◆ **AIM OF THE TASK**: Your answer must be every line of the data that holds the string "decoder".

# # # # # # #

-- ==== Sys2Proof/Decode.lean ====
section
/-!
DEFINITION. The decoder and the encoder, from the field tables and the opcode map of spec/09_instruction_encoding.md.

The decoder is total on any bytes: it answers an instruction and its length in bytes, or nothing where the bits are not an
instruction (R272 to R274). The generation (1, 2 or 3) is the Endpaper's GEN (R277). Under the legacy generations the V3
fields are first brought to their Roltik-3 places (R278), and what R279 and R280 withdraw does not decode.

Rows of the table that share an encoding (CTXGRANT, CTXTAKE, PWRREQ) decode to their first row: the KIND in a scalar
register tells them apart when the instruction executes (log 12).
-/

namespace Sys2Proof

open Sys2Proof.Machine (bits leNat leBytes)

/-- An instruction, if its reserved bits are as the map says. -/
def guardI (c : Bool) (i : Instr) : Option Instr := if c then some i else none

/-- V3 major 0x01 (R271). -/
def decodeV3x01 (fn vd va vb : Nat) : Option Instr :=
  match fn with
  | 0 => some (.iadd vd va vb)
  | 1 => some (.isub vd va vb)
  | 2 => some (.imul vd va vb)
  | 3 => some (.imulhI32 vd va vb)
  | 4 => some (.imulhN32 vd va vb)
  | 5 => some (.imin vd va vb)
  | 6 => some (.imax vd va vb)
  | 7 => some (.and vd va vb)
  | 8 => some (.or vd va vb)
  | 9 => some (.xor vd va vb)
  | 10 => some (.andn vd va vb)
  | 11 => some (.shl vd va vb)
  | 12 => some (.shr vd va vb)
  | 13 => some (.sar vd va vb)
  | 14 => some (.rot vd va vb)
  | 15 => some (.imad vd va vb)
  | _ => none

/-- V3 major 0x02 (R271). -/
def decodeV3x02 (fn vd va vb : Nat) : Option Instr :=
  match fn with
  | 0 => guardI (decide (vb = 0)) (.iabs vd va)
  | 1 => guardI (decide (vb = 0)) (.ineg vd va)
  | 2 => guardI (decide (vb = 0)) (.not vd va)
  | 3 => guardI (decide (vb = 0)) (.clz vd va)
  | 4 => guardI (decide (vb = 0)) (.popc vd va)
  | 5 => guardI (decide (vb = 0)) (.brev vd va)
  | 6 => guardI (decide (vb = 0)) (.mov vd va)
  | 7 => some (.sel vd va vb)
  | 8 => some (.bfxI32 vd va vb)
  | 9 => some (.bfxN32 vd va vb)
  | 10 => some (.bfi vd va vb)
  | 11 => guardI (decide (vb = 0)) (.icvtI8 vd va)
  | 12 => guardI (decide (vb = 0)) (.icvtI16 vd va)
  | 13 => guardI (decide (vb = 0)) (.icvtI64 vd va)
  | 14 => guardI (decide (vb = 0)) (.icvtI32 vd va)
  | _ => none

/-- V3 major 0x03 (R271). -/
def decodeV3x03 (fn vd va vb : Nat) : Option Instr :=
  match fn with
  | 0 => guardI (decide (vd < 16)) (.icmpEq vd va vb)
  | 1 => guardI (decide (vd < 16)) (.icmpLtI32 vd va vb)
  | 2 => guardI (decide (vd < 16)) (.icmpLtN32 vd va vb)
  | 3 => some (.iaddI64 vd va vb)
  | 4 => some (.isubI64 vd va vb)
  | 5 => some (.imulI64 vd va vb)
  | _ => none

/-- V3 major 0x0E (R271). -/
def decodeV3x0E (fn vd va vb : Nat) : Option Instr :=
  match fn with
  | 0 => guardI (decide (va = 0) && decide (vb = 0)) (.vlid vd)
  | 1 => some (.lperm vd va vb)
  | 2 => guardI (decide (vd < 16) && decide (va < 16) && decide (vb = 0)) (.vote vd va)
  | 3 => guardI (decide (vd < 32) && decide (va < 16) && decide (vb = 0)) (.mpop vd va)
  | 4 => guardI (decide (vb = 0)) (.reduceAddI32 vd va)
  | 5 => guardI (decide (vb = 0)) (.reduceMaxI32 vd va)
  | 6 => guardI (decide (vb = 0)) (.reduceAddF32 vd va)
  | 7 => guardI (decide (vb = 0)) (.reduceMaxF32 vd va)
  | 8 => guardI (decide (vb = 0)) (.reduceAddF64 vd va)
  | _ => none

/-- V3 major 0x0F (R271). -/
def decodeV3x0F (fn vd va vb : Nat) : Option Instr :=
  match fn with
  | 0 => guardI (decide (vd < 16) && decide (va < 16) && decide (vb < 16)) (.mand vd va vb)
  | 1 => guardI (decide (vd < 16) && decide (va < 16) && decide (vb < 16)) (.mor vd va vb)
  | 2 => guardI (decide (vd < 16) && decide (va < 16) && decide (vb < 16)) (.mxor vd va vb)
  | 3 => guardI (decide (vd < 16) && decide (va < 16) && decide (vb = 0)) (.mnot vd va)
  | 4 => guardI (decide (vd < 16) && decide (va < 16) && decide (vb = 0)) (.mmov vd va)
  | _ => none

/-- V3 major 0x14 (R271). -/
def decodeV3x14 (fn vd va vb : Nat) : Option Instr :=
  match fn with
  | 0 => guardI (decide (vd = 0) && decide (vb = 0)) (.jmp va)
  | 1 => guardI (decide (vd = 0) && decide (vb = 0)) (.ret va)
  | 2 => guardI (decide (vd = 0) && decide (va = 0) && decide (vb = 0)) (.exit)
  | 3 => guardI (decide (vd = 0) && decide (va = 0) && decide (vb = 0)) (.yield)
  | 4 => guardI (decide (vd = 0) && decide (va = 0) && decide (vb = 0)) (.sleep)
  | 5 => guardI (decide (vd < 16) && decide (va = 0) && decide (vb = 0)) (.wake vd)
  | 6 => guardI (decide (vd < 16) && decide (va < 16) && decide (vb = 0)) (.elect vd va)
  | 7 => guardI (decide (vd = 0) && decide (va = 0) && decide (vb = 0)) (.nop)
  | 8 => guardI (decide (vd < 16) && decide (va = 0) && decide (vb = 0)) (.join vd)
  | 9 => guardI (decide (vd < 16) && decide (va = 0) && decide (vb = 0)) (.leave vd)
  | 10 => guardI (decide (vd < 16) && decide (va = 0) && decide (vb = 0)) (.bar vd)
  | 11 => guardI (decide (vd = 0) && decide (va = 0) && decide (vb = 0)) (.lbar)
  | 14 => some (.nopH1 vd va vb)
  | 15 => some (.nopH2 vd va vb)
  | _ => none

/-- V3 major 0x18 (R271). -/
def decodeV3x18 (fn vd va vb : Nat) : Option Instr :=
  match fn with
  | 0 => some (.faddF32 vd va vb)
  | 1 => some (.fsubF32 vd va vb)
  | 2 => some (.fmulF32 vd va vb)
  | 3 => some (.ffmaF32 vd va vb)
  | 4 => some (.fdivF32 vd va vb)
  | 5 => some (.fminF32 vd va vb)
  | 6 => some (.fmaxF32 vd va vb)
  | 7 => guardI (decide (vb = 0)) (.frcpF32 vd va)
  | 8 => guardI (decide (vb = 0)) (.fsqrtF32 vd va)
  | 9 => guardI (decide (vb = 0)) (.frsqF32 vd va)
  | 10 => guardI (decide (vb = 0)) (.fabsF32 vd va)
  | 11 => guardI (decide (vb = 0)) (.fnegF32 vd va)
  | 12 => guardI (decide (vb = 0)) (.fclassF32 vd va)
  | 13 => guardI (decide (vb = 0)) (.froundF32 vd va)
  | 14 => some (.ffmaF32Rn vd va vb)
  | 15 => some (.ffmaF32Rz vd va vb)
  | _ => none

/-- V3 major 0x19 (R271). -/
def decodeV3x19 (fn vd va vb : Nat) : Option Instr :=
  match fn with
  | 0 => some (.faddF64 vd va vb)
  | 1 => some (.fsubF64 vd va vb)
  | 2 => some (.fmulF64 vd va vb)
  | 3 => some (.ffmaF64 vd va vb)
  | 4 => some (.fdivF64 vd va vb)
  | 5 => some (.fminF64 vd va vb)
  | 6 => some (.fmaxF64 vd va vb)
  | 8 => guardI (decide (vb = 0)) (.fsqrtF64 vd va)
  | 10 => guardI (decide (vb = 0)) (.fabsF64 vd va)
  | 11 => guardI (decide (vb = 0)) (.fnegF64 vd va)
  | _ => none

# # # # # # #

◆ **EXERCISE RESPONSE**:
DEFINITION. The decoder and the encoder, from the field tables and the opcode map of spec/09_instruction_encoding.md.
The decoder is total on any bytes: it answers an instruction and its length in bytes, or nothing where the bits are not an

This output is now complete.